Stored data entries:
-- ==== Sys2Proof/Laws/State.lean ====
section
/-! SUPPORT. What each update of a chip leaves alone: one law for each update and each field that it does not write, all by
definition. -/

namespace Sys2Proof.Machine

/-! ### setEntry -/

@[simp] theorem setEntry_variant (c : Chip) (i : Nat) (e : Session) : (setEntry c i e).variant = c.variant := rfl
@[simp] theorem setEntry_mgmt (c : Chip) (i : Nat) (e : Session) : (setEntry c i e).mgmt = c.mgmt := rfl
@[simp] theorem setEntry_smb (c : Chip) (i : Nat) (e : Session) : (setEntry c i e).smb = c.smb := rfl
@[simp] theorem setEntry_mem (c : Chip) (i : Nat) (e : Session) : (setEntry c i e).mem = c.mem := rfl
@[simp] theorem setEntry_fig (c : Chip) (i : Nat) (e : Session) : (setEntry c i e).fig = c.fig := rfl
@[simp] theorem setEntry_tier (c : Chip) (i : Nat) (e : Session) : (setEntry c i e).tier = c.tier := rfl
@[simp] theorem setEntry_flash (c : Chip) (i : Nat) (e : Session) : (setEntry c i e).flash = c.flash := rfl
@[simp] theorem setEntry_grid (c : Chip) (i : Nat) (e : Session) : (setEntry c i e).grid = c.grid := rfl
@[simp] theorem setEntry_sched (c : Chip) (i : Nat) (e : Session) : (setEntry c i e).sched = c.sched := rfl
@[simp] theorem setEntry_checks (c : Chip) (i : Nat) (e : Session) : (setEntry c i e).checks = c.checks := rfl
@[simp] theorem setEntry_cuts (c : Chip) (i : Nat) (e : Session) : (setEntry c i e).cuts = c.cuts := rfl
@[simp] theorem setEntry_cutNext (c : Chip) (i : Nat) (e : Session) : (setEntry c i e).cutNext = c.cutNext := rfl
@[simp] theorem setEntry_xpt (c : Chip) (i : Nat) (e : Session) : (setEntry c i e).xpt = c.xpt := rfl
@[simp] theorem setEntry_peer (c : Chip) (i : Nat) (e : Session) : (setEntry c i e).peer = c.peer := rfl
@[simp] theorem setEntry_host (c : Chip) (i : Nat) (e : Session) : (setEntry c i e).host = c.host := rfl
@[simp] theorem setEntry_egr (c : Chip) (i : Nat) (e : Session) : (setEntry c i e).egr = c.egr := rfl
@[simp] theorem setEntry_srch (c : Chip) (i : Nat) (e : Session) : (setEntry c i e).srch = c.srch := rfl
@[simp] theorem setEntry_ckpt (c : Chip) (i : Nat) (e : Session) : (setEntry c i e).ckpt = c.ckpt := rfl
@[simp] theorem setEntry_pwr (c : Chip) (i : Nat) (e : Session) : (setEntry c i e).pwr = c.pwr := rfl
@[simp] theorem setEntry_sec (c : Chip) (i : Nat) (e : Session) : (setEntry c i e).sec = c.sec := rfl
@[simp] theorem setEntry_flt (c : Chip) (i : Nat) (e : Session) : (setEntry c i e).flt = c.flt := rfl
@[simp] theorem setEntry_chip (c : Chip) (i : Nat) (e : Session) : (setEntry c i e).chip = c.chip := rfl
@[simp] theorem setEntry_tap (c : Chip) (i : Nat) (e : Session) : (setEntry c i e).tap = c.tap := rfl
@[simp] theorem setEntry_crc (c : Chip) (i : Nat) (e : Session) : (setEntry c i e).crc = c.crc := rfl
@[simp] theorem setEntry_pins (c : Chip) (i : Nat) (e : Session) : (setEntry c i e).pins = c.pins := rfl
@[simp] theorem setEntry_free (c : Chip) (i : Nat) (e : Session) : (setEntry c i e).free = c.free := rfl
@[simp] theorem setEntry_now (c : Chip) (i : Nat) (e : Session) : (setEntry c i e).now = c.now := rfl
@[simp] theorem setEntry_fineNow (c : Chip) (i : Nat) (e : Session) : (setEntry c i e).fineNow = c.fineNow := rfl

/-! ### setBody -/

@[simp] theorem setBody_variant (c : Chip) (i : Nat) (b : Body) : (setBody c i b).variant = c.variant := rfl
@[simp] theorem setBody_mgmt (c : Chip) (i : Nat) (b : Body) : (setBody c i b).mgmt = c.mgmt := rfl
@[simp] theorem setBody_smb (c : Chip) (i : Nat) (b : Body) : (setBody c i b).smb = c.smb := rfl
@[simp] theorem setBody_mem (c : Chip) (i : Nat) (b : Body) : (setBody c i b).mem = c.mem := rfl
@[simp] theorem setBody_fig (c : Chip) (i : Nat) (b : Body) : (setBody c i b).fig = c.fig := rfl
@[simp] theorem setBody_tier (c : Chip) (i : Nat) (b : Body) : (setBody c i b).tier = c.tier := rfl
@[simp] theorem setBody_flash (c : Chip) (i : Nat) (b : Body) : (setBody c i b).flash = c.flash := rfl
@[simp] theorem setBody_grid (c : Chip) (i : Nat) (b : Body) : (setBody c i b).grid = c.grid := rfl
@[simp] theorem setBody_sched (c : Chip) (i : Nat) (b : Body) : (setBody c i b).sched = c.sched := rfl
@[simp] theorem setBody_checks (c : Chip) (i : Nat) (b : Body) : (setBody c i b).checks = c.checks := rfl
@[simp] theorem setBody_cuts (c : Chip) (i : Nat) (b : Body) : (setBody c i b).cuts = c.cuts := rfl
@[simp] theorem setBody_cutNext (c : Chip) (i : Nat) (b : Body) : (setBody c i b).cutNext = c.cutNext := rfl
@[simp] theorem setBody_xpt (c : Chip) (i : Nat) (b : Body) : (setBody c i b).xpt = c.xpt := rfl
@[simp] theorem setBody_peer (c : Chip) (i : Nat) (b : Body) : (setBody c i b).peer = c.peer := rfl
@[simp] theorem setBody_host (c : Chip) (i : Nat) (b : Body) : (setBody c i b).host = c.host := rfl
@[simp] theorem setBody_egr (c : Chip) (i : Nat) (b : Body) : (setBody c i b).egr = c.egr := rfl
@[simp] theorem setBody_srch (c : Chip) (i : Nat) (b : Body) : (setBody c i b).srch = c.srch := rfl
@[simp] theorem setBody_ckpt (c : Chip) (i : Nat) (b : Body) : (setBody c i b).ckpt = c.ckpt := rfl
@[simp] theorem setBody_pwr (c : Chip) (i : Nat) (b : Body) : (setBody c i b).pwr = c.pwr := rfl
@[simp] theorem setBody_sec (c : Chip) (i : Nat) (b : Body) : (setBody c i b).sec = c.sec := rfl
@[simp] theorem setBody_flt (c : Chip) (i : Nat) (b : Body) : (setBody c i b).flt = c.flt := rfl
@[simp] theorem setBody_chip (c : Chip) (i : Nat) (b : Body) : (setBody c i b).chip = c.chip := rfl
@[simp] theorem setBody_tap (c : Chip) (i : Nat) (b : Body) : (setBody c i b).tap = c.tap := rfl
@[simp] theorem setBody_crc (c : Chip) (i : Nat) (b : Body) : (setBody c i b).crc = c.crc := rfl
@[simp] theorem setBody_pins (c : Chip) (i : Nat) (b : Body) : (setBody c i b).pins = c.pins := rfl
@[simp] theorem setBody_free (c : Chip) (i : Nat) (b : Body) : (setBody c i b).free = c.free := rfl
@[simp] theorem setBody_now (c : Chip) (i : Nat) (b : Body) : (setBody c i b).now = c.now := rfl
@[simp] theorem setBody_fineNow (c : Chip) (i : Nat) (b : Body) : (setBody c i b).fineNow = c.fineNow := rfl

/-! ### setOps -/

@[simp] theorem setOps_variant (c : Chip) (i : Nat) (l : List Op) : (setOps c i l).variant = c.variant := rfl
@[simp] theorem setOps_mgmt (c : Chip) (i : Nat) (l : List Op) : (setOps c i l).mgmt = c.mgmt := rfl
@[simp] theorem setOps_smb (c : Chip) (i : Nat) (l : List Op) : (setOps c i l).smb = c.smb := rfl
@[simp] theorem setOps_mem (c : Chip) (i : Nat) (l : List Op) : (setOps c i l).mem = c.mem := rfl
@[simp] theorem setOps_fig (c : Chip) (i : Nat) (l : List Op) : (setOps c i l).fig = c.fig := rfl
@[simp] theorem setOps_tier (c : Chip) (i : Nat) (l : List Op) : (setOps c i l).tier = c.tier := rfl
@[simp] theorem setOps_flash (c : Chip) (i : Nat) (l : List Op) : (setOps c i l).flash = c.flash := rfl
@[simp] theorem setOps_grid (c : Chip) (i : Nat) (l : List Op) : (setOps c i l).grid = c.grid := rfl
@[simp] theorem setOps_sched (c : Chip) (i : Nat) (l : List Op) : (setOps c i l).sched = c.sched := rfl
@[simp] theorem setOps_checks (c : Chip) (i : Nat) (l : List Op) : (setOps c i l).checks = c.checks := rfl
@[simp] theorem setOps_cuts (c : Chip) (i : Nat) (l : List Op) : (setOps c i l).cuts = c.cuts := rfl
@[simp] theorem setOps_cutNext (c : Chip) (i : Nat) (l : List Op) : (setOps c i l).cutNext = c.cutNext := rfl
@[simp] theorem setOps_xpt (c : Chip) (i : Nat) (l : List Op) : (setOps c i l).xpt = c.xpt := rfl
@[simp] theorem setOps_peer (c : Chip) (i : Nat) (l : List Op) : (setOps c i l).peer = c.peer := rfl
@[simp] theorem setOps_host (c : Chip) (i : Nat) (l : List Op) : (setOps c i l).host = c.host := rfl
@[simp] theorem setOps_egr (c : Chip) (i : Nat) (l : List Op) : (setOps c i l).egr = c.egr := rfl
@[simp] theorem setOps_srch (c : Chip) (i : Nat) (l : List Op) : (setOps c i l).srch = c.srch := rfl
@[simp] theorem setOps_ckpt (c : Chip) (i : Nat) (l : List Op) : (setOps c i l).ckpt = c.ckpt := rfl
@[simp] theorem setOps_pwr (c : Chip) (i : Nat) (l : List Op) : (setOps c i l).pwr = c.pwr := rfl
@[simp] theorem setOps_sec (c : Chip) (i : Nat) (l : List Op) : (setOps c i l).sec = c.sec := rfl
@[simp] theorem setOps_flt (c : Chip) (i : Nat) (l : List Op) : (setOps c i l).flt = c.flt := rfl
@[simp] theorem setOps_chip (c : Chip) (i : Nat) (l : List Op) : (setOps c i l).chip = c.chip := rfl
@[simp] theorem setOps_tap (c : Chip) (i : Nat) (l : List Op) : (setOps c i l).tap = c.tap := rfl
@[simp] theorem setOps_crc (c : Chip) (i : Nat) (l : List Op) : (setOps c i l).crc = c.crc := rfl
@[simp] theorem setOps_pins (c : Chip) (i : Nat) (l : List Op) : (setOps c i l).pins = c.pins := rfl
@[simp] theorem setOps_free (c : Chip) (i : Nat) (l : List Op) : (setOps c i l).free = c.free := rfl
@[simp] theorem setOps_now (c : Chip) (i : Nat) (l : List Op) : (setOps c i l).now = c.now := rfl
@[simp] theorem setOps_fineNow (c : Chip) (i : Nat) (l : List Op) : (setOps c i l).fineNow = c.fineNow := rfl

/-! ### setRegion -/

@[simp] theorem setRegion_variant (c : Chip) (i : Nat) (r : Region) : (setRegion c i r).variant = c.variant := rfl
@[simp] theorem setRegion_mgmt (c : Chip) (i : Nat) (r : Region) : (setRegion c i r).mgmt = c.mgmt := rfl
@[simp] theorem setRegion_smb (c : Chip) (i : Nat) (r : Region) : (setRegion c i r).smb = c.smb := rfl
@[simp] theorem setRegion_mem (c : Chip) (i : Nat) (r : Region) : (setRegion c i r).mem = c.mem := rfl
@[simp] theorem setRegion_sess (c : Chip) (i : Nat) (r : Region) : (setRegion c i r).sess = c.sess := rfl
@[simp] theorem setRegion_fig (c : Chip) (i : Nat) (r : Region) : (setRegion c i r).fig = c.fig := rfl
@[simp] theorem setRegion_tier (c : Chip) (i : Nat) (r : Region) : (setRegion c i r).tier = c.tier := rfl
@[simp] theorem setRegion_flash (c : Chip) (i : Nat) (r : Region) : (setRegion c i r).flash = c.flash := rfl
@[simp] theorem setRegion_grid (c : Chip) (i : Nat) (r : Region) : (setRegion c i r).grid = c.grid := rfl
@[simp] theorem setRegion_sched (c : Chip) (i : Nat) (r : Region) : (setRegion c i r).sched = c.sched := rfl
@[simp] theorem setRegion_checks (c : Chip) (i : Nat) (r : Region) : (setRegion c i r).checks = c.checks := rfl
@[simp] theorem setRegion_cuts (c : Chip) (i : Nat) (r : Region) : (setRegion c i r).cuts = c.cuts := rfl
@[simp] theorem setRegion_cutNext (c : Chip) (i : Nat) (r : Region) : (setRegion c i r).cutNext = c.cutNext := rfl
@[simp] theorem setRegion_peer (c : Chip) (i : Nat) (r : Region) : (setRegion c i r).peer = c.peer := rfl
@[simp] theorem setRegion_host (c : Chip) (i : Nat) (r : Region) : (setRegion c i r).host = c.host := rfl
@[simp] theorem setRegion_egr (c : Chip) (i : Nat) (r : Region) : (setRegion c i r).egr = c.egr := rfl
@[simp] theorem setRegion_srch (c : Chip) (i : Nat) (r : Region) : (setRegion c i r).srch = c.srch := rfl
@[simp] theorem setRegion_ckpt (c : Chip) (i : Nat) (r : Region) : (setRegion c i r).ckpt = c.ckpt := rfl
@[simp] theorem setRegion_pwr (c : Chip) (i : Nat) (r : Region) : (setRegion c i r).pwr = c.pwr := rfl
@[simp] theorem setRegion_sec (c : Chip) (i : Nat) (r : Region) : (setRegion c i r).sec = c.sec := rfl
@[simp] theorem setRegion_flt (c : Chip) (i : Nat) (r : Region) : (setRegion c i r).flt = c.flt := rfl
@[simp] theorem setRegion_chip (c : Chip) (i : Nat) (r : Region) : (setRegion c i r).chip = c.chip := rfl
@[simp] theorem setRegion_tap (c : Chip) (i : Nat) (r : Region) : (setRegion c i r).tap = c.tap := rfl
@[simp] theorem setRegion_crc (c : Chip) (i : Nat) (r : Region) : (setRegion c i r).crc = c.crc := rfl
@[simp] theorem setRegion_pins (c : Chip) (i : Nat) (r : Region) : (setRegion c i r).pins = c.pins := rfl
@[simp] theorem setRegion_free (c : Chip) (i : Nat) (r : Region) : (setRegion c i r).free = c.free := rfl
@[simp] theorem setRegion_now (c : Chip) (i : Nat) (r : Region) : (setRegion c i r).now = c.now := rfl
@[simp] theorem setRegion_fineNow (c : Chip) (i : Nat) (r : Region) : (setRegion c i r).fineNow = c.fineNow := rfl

▶ **Exercise prompt**
If a line comes after the one containing "e).tier = c.tier := rfl", leave it out; set down every line of the data before it, and that line itself, exactly.

▶ **Expected answer**
-- ==== Sys2Proof/Laws/State.lean ====
section
/-! SUPPORT. What each update of a chip leaves alone: one law for each update and each field that it does not write, all by
definition. -/

namespace Sys2Proof.Machine

/-! ### setEntry -/

@[simp] theorem setEntry_variant (c : Chip) (i : Nat) (e : Session) : (setEntry c i e).variant = c.variant := rfl
@[simp] theorem setEntry_mgmt (c : Chip) (i : Nat) (e : Session) : (setEntry c i e).mgmt = c.mgmt := rfl
@[simp] theorem setEntry_smb (c : Chip) (i : Nat) (e : Session) : (setEntry c i e).smb = c.smb := rfl
@[simp] theorem setEntry_mem (c : Chip) (i : Nat) (e : Session) : (setEntry c i e).mem = c.mem := rfl
@[simp] theorem setEntry_fig (c : Chip) (i : Nat) (e : Session) : (setEntry c i e).fig = c.fig := rfl
@[simp] theorem setEntry_tier (c : Chip) (i : Nat) (e : Session) : (setEntry c i e).tier = c.tier := rfl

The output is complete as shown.